Now, F1 scores seem good, then why do we ned ROC and AUC curves? ROC and AUC curves are metrics for when we ask the model to predict probabilities and want thee flexibility of creating our own thresholds for prediction. 


In [20]:
probabilities = classifier.predict_proba(X_test)

In [30]:
pred = pd.DataFrame(np.around(probabilities, decimals=4), columns = ["0", "1"])

In [31]:
pred

Unnamed: 0,0,1
0,0.9996,0.0004
1,0.0000,1.0000
2,0.9601,0.0399
3,0.4270,0.5730
4,0.4920,0.5080
...,...,...
109,0.9999,0.0001
110,0.9997,0.0003
111,0.8862,0.1138
112,0.4995,0.5005


The above table shows probabilities that our prediction falls in either of the classes. The model sets the threshold to be >0.5 by default any class, but if we want the model to be really sure about what it predicts, we can increase the threshold to say, >0.8, which means only if the probabilities are higher than 0.8 we will say it's that class, else it will be the other class. Every time we change threshold, the confusion matrix changes. 

The ROC AUC curves are built upon the same metrics we saw above, we simply perform a threshold sweep to cover all thresholds and get metric scores at all these thresholds to create a graph. 

In [41]:
thresh7 = pred["1"].apply(lambda x: 1 if x > 0.7 else 0)
thresh8 = pred["1"].apply(lambda x: 1 if x > 0.8 else 0)
new = pd.concat([pred, thresh7, thresh8], axis = 1)

In [44]:
new

Unnamed: 0,0,1,1.1,1.2
0,0.9996,0.0004,0,0
1,0.0,1.0,1,1
2,0.9601,0.0399,0,0
3,0.427,0.573,0,0
4,0.492,0.508,0,0
5,0.9994,0.0006,0,0
6,0.2357,0.7643,1,0
7,0.999,0.001,0,0
8,0.9994,0.0006,0,0
9,0.9897,0.0103,0,0


![](image2.png)

Now the AUROC curve or area under the receiver characteristic operator is a simple metric to tell how good the model is at discriminating between positive and negative cases given a random datapoint. Numerically AUROC lies between 0 to 1, with 1 being everything is correctly classified, 0 being all positives are classified as negatives and vice versa, and 0.5 being it is doing random classification. 
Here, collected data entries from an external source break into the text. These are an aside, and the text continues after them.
-- ==== Sys2Proof/Machine/ArrNum.lean ====
section
/-!
DEFINITION. The sums of the tensor array: pairings, group sums, trees, accumulation (R57, R58, R70 to R73, R94 to R99).
-/
namespace Sys2Proof.Machine

/-- Register classes of the pairings (Tables 3.1 and 4.3). -/
inductive RegClass where
  | single
  | sixBit
  | half
  | double8
  | double4
  | dual6
deriving DecidableEq, Repr

def isFp8 (f : Nat) : Bool := f = 0x3 || f = 0x4
def isMxFp8 (f : Nat) : Bool := f = 0x5 || f = 0x6
def isMxFp6 (f : Nat) : Bool := f = 0x7 || f = 0x8

/-- The class of a pairing of stationary and streamed formats; none for a pairing outside Table 4.3 (R94). `dual6` is the
double 8-bit class against MXFP6, with two stream cycles per column. -/
def pairing (x w : Nat) : Option RegClass :=
  if isFp8 x && isFp8 w then some .single
  else if isMxFp8 x && isMxFp8 w then some .single
  else if isMxFp6 x && isMxFp6 w then some .sixBit
  else if (isFp8 x || isMxFp8 x) && isMxFp6 w then some .dual6
  else if (isFp8 x || isMxFp8 x) && w = 0x9 then some .double8
  else if x = 0x9 && w = 0x9 then some .double4
  else if x = 0xA && w = 0xA then some .single
  else if x = 0xA && w = 0xB then some .double8
  else if x = 0x1 && w = 0x1 then some .half
  else if x = 0x2 && w = 0x2 then some .half
  else none

/-- A class with two values per register (Table 3.1). -/
def RegClass.isDouble : RegClass → Bool
  | .double8 | .double4 | .dual6 => true
  | _ => false

/-- Stream cycles per column and segment (R61). -/
def RegClass.cycles : RegClass → Nat
  | .half | .dual6 => 2
  | _ => 1

/-- Fold factor of a shape code (R71). -/
def foldOf (shape : Nat) : Nat :=
  match shape with
  | 3 => 2
  | 4 => 4
  | 5 => 8
  | _ => 1

/-- Row tile R of a shape (Table 5.4). -/
def rowsOf (shape : Nat) : Nat := 128 / foldOf shape

/-- K slice of a shape and class (Table 5.4). -/
def sliceOf (shape : Nat) (c : RegClass) : Nat := 512 * foldOf shape * (if c.isDouble then 2 else 1)

/-- Output columns of a full column block (Table 3.4). -/
def blockCols (shape : Nat) (c : RegClass) : Nat := 128 / (foldOf shape * c.cycles) * (if shape = 2 then 4 else 1)

/-- The product of two operands. -/
def prodV (x w : FVal) : FVal :=
  match x, w with
  | .nan, _ | _, .nan => .nan
  | .inf a, .inf b => .inf (a != b)
  | .inf a, .fin b m _ => if m = 0 then .nan else .inf (a != b)
  | .fin a m _, .inf b => if m = 0 then .nan else .inf (a != b)
  | .fin a m e, .fin b n f => .fin (a != b) (m * n) (e + f)

/-- A partial group sum with its special values (R96). -/
structure GroupAcc where
  nan : Bool := false
  pos : Bool := false
  neg : Bool := false
  sum : Dyadic' := { m := 0, e := 0 }

/-- Add a product to a group. -/
def groupAdd (a : GroupAcc) (p : FVal) : GroupAcc :=
  match p with
  | .nan => { a with nan := true }
  | .inf n => if n then { a with neg := true } else { a with pos := true }
  | .fin _ m _ => if m = 0 then a else { a with sum := dyAdd a.sum p.dy }

/-- A group sum: exact, rounded once (R95, R96). A masked position is none. -/
def groupFp (ps : List (Option (FVal × FVal))) : W32 :=
  let a := ps.foldl (fun a p => match p with | some (x, w) => groupAdd a (prodV x w) | none => a) {}
  if a.nan || (a.pos && a.neg) then nan32
  else if a.pos then inf32 false
  else if a.neg then inf32 true
  else rneDy a.sum

/-- One level of pairwise joins. -/
def pairUp {α : Type} (op : α → α → α) : List α → List α
  | a :: b :: t => op a b :: pairUp op t
  | l => l

/-- A tree of pairwise joins of a list, `n` levels. -/
def pairTree {α : Type} (op : α → α → α) : Nat → List α → List α
  | 0, l => l
  | n + 1, l => pairTree op n (pairUp op l)

/-- The value at the root of a tree over at most 2^10 values. -/
def treeJoin (op : W32 → W32 → W32) (l : List W32) : W32 := ((pairTree op 10 l).head?).getD 0

/-- A group sum of a 16-bit pairing: a rounded product per position, then five rounded levels (R97). -/
def group16 (ps : List (Option (FVal × FVal))) : W32 :=
  treeJoin add32 (ps.map (fun p => match p with | some (x, w) => mulV x w | none => 0))

/-- The integer of a finite operand. -/
def FVal.int : FVal → Int
  | .fin neg m _ => if neg then -(m : Int) else m
  | _ => 0

/-- A group sum of an integer pairing (R98). -/
def groupInt (ps : List (Option (FVal × FVal))) : W32 :=
  BitVec.ofInt 32 (ps.foldl (fun a p => match p with | some (x, w) => a + x.int * w.int | none => a) 0)

/-- Sum of one group (R95, R97, R98). -/
def groupSum (int : Bool) (c : RegClass) (ps : List (Option (FVal × FVal))) : W32 :=
  if int then groupInt ps else if c = .half then group16 ps else groupFp ps

/-- Addition of trees and accumulator (R96, R98). -/
def accAdd (int : Bool) (a b : W32) : W32 := if int then a + b else add32 a b

/-- The positions of group `g` of the pass, ascending, in a double class both halves (R57, R58, R71). -/
def groupPositions (dbl : Bool) (g : Nat) : List Nat :=
  if dbl then
    let b := g / 16 * 1024 + g % 16 * 32
    (List.range 32).map (b + ·) ++ (List.range 32).map (b + 512 + ·)
  else (List.range 32).map (32 * g + ·)

/-- The result T of one row and column: `n` groups, each position a pair of operands or masked, joined by the trees of
R58, R70, R72 and R73. -/
def passT (int : Bool) (c : RegClass) (n : Nat) (at' : Nat → Option (FVal × FVal)) : W32 :=
  treeJoin (accAdd int) ((List.range n).map (fun g => groupSum int c ((groupPositions c.isDouble g).map at')))

/-- Accumulation: the first contribution is written unchanged, later ones are added (R99). -/
def accumulate (int : Bool) (old : Option W32) (t : W32) : W32 :=
  match old with
  | none => t
  | some a => accAdd int a t

/-- An operand's value with its block's scale; a non-MX operand carries the factor 1 (R94). -/
def operand (fmt scale c : Nat) : FVal := if isMx fmt then mxVal fmt scale c else decElem fmt c

/-- An initial value as accumulator content (R120). -/
def initValue (int : Bool) (fmt scale c : Nat) : W32 :=
  if int then
    if fmt = 0xC then BitVec.ofNat 32 c
    else if isInt fmt then BitVec.ofInt 32 (signedOf (fmtBits fmt) c)
    else BitVec.ofNat 32 (cvtTo 0x0C none (elemF32 fmt scale c))
  else if fmt = 0x0 then BitVec.ofNat 32 c else elemF32 fmt scale c

/-- The encoding of a product's output value under its control byte, for targets other than MX (R98, R104). -/
def outCode (int : Bool) (cb : Nat) (rnd : Option Nat) (a : W32) : Nat :=
  if int && cb % 16 = 0xC then a.toNat else cvtTo cb rnd (accToF32 int a)

end Sys2Proof.Machine
end

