/-- Whether a slot can be claimed: FULL for a reader, EMPTY for a writer (R203, R204). -/
def claimable (s : State) (a : Nat) (reader : Bool) : Bool :=
  (getSlot s (slotOf a)).st = (if reader then .full else .empty)

/-- Claim a slot. -/
def claimSlot (s : State) (a : Nat) (reader : Bool) (id : CmdId) : State :=
  putSlot s (slotOf a) { st := if reader then .draining else .filling, claimant := some id }

/-- Finish a claim (Table 8.3). -/
def unclaimSlot (s : State) (a : Nat) (reader : Bool) : State :=
  putSlot s (slotOf a) { st := if reader then .empty else .full, claimant := none }

/-- Claim the slots that the next segment of a chain needs, as far as they can be claimed (R208). -/
def claimFor (s : State) (c : SlChain) : State × SlChain :=
  let r :=
    if c.desc.srcSlot && !c.plain && !c.srcClaimed && claimable s c.desc.src true then
      (claimSlot s c.desc.src true c.cmd, { c with srcClaimed := true })
    else (s, c)
  if r.2.desc.dstSlot && !r.2.plain && !r.2.dstClaimed && claimable r.1 r.2.desc.dst false then
    (claimSlot r.1 r.2.desc.dst false r.2.cmd, { r.2 with dstClaimed := true })
  else r

/-- A chain of descriptors that claims a slot now: of the sluices that wait, the one with the lowest number (R204). -/
def claimNext (s : State) : Option State :=
  s.sluices.findSome? (fun p => match p.2.active with
    | none => none
    | some c =>
      let r := claimFor s c
      if c.job.isNone && r.2 != c then some (putSluice r.1 p.1 { p.2 with active := some r.2 }) else none)

/-- A chain waits for a slot. -/
def SlChain.stalled (c : SlChain) : Bool :=
  !c.plain && ((c.desc.srcSlot && !c.srcClaimed) || (c.desc.dstSlot && !c.dstClaimed))

/-- DETAIL of an arm or re-arm whose chain ran (R211). -/
def armDetail (c : SlChain) : Nat := satTo (2 ^ 48 - 1) c.moved + satTo 65535 c.descs * 2 ^ 48

/-- The last segment of a sluice's active chain is complete: the shadow becomes active and its watchdog counts from then,
or the sluice is idle (Table 8.6, R369). -/
def sluiceNext (s : State) (n : Nat) : State :=
  let x := getSluice s n
  match x.shadow with
  | some c => progress (putSluice s n { st := .running, active := some c, shadow := none }) c.cmd
  | none => putSluice s n { st := .idle, active := none, shadow := none }

/-- A part of a COPY, FILL, GATHER_ROWS or SCATTER_ROWS ends: the command is done with its last (R213). -/
def partEnd (s : State) (id : CmdId) (moved : Nat) : State :=
  modCmd s id (fun c => { c with work := match c.work with
    | .xfer parts waiting m => if parts ≤ 1 then .done (m + moved) else .xfer (parts - 1) waiting (m + moved)
    | w => w })

/-- At most four segments of the descriptor are left, so its last one has started (R209). -/
def SlChain.lastStarts (c : SlChain) : Bool := c.hi ≤ c.pos + 4 * 4096

/-- When the last segment of a chained descriptor starts, which waits for the descriptor's slots, the sluice reads the next
descriptor from NEXT (R208, R209). -/
def fetchNext (s : State) (n : Nat) : Out :=
  match (getSluice s n).active with
  | none => .next s
  | some c =>
    let a := c.desc.next
    if c.plain || c.job.isSome || !c.desc.chain || c.nxt.isSome || c.stalled || !c.lastStarts then .next s
    else if !rangeRead a 64 then .fault (.badAddress a)
    else if (badAt s a 64).isSome then
      .next (exhaustAll s c.cmd (otherTile (if n < 128 then n / 8 else 0) 0) ((badAt s a 64).getD a))
    else
      let u := match findCmd s c.cmd with | some k => k.urgent | none => false
      let s := ddrTake s .read u a 64
      .next (putSluice s n { getSluice s n with active := some { c with nxt := some (readMem s a 64) } })

/-- Go on from an outcome. -/
def andThen (o : Out) (k : State → Out) : Out :=
  match o with
  | .next s => k s
  | o => o

/-- A chain on a sluice has moved its last byte of a descriptor: slots, signal, next descriptor (R208, R209, R211). -/
def descEnd (s : State) (n : Nat) (c : SlChain) : Out :=
  if c.plain then .next (partEnd (sluiceNext s n) c.cmd c.moved)
  else
    let s := if c.desc.srcSlot then unclaimSlot s c.desc.src true else s
    let s := if c.desc.dstSlot then unclaimSlot s c.desc.dst false else s
    let s := modCmd s c.cmd (fun k => { k with outs := k.outs ++ descOuts s c.desc })
    let s := if c.desc.signal then addEvent s c.desc.signalId 1 else s
    let c := { c with descs := c.descs + 1 }
    match c.nxt with
    | some b =>
      let d := descOf b
      if d.ok then
        fetchNext (putSluice s n { getSluice s n with active := some { c with
          desc := d, lo := 0, hi := d.total, pos := 0, idx := c.idx + 1, reruns := [], nxt := none
          srcClaimed := false, dstClaimed := false } }) n
      else .fault (.badParameter 0x0102)
    | none => fetchNext (modCmd (sluiceNext s n) c.cmd (fun k => { k with work := .done (armDetail c) })) n

/-- Move the next segment of a chain whose slots are claimed. -/
def moveSegment (s : State) (n : Nat) (c : SlChain) : Out :=
  match segUnmapped s c with
  | some a => .fault (.badAddress a)
  | none =>
    if (segBad s c).isSome then .next s
    else
      let u := match findCmd s c.cmd with | some k => k.urgent | none => false
      let s := segMove (ddrTake s .read u (idxRange c.desc c.pos c.segEnd).1 (idxRange c.desc c.pos c.segEnd).2) u c
      let c := { c with pos := c.segEnd, moved := c.moved + (c.segEnd - c.pos), reruns := c.reruns.drop 1 }
      let s := progress (putSluice s n { getSluice s n with active := some c }) c.cmd
      if c.pos < c.hi then fetchNext s n else descEnd s n c

/-- Complete the next segment of a sluice's active chain of descriptors (R209). A chain that waits for a slot, or whose read
meets an error, does not move on. -/
def chainSegment (s : State) (n : Nat) : Out :=
  let x := getSluice s n
  match x.st, x.active with
  | .running, some c | .shadowPending, some c =>
    let r := claimFor s c
    let s := putSluice r.1 n { x with active := some r.2 }
    if r.2.stalled then .next s
    else andThen (fetchNext s n) (fun s => match (getSluice s n).active with
      | some c => if gone s c.cmd then .next s else moveSegment s n c
      | none => .next s)
  | _, _ => .next s

/-- The bounds of the parts of a transfer in transfer bytes: `unit` bytes apart (R213). -/
def partBounds (total unit width : Nat) : List (Nat × Nat) :=
  ((List.range width).map (fun i => (min total (i * unit), min total ((i + 1) * unit)))).filter (fun p => p.1 < p.2)

/-- The parts of a descriptor over WIDTH sluices (R213). -/
def descParts (d : Desc) (width : Nat) : List (Nat × Nat) :=
  let w := if width = 0 then 16 else width
  let unit :=
    match d.mode with
    | 0 => ceilDiv d.total (w * 4096) * 4096
    | 2 => ceilDiv (d.planes * d.rows) w * d.rowBytes
    | _ => ceilDiv d.rows w * d.rowBytes
  partBounds d.total unit w

/-- A command that has parts waiting for a sluice, in dispatch order (R212). -/
def waitingXfer (s : State) : Option (Cmd × SlChain × List SlChain × Nat × Nat) :=
  let l := s.cmds.filterMap (fun c => match c.work with
    | .xfer parts (w :: ws) m => some (c, w, ws, parts, m)
    | _ => none)
  l.foldl (fun a x => match a with
    | none => some x
    | some y => if x.1.order < y.1.order then some x else some y) none

/-- The first idle chip-level sluice of the scheduler (R206, R213). -/
def idleSluice (s : State) : Option Nat :=
  ((List.range 16).map (· + 128)).find? (fun n => (getSluice s n).st = .idle)

/-- Put the next waiting part on an idle sluice. -/
def xferNext (s : State) : Option State :=
  match waitingXfer s, idleSluice s with
  | some (c, w, ws, parts, m), some n =>
    some (setWork (putSluice s n { st := .running, active := some w, shadow := none }) c.id (.xfer parts ws m))
  | _, _ => none

end Sys2Proof.Machine
end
It is a plot between true positive rate (recall) and false positive rate. the curve in itself is made on various thresholds which aren't shown in the graph, and the score is also something which has to be calculated explicitely. going by this, you can see that the top left corner is the best classifier, but then why do we calculate the area? The area under the curve is an approximation of how well our model can discriminate the classes.  

![](image3.png)

With that definition, an AUROC of 80% means "80% of the time the model correctly discriminates between positive and negative classes than a random guess". How is this better than a accuracy score? or when should I use which metric? The following [article](https://neptune.ai/blog/f1-score-accuracy-roc-auc-pr-auc) explains it brilliantly.

TO summarise it very briefly, **accuracy** is good when there is very little to no imbalance in classes, **F1 score** is used when there is heavy imbalance in classes and you care only about the positive class, and **AUROC** curve is used when the imbalance is present but not very heavy, and you care about both positive and negative classes.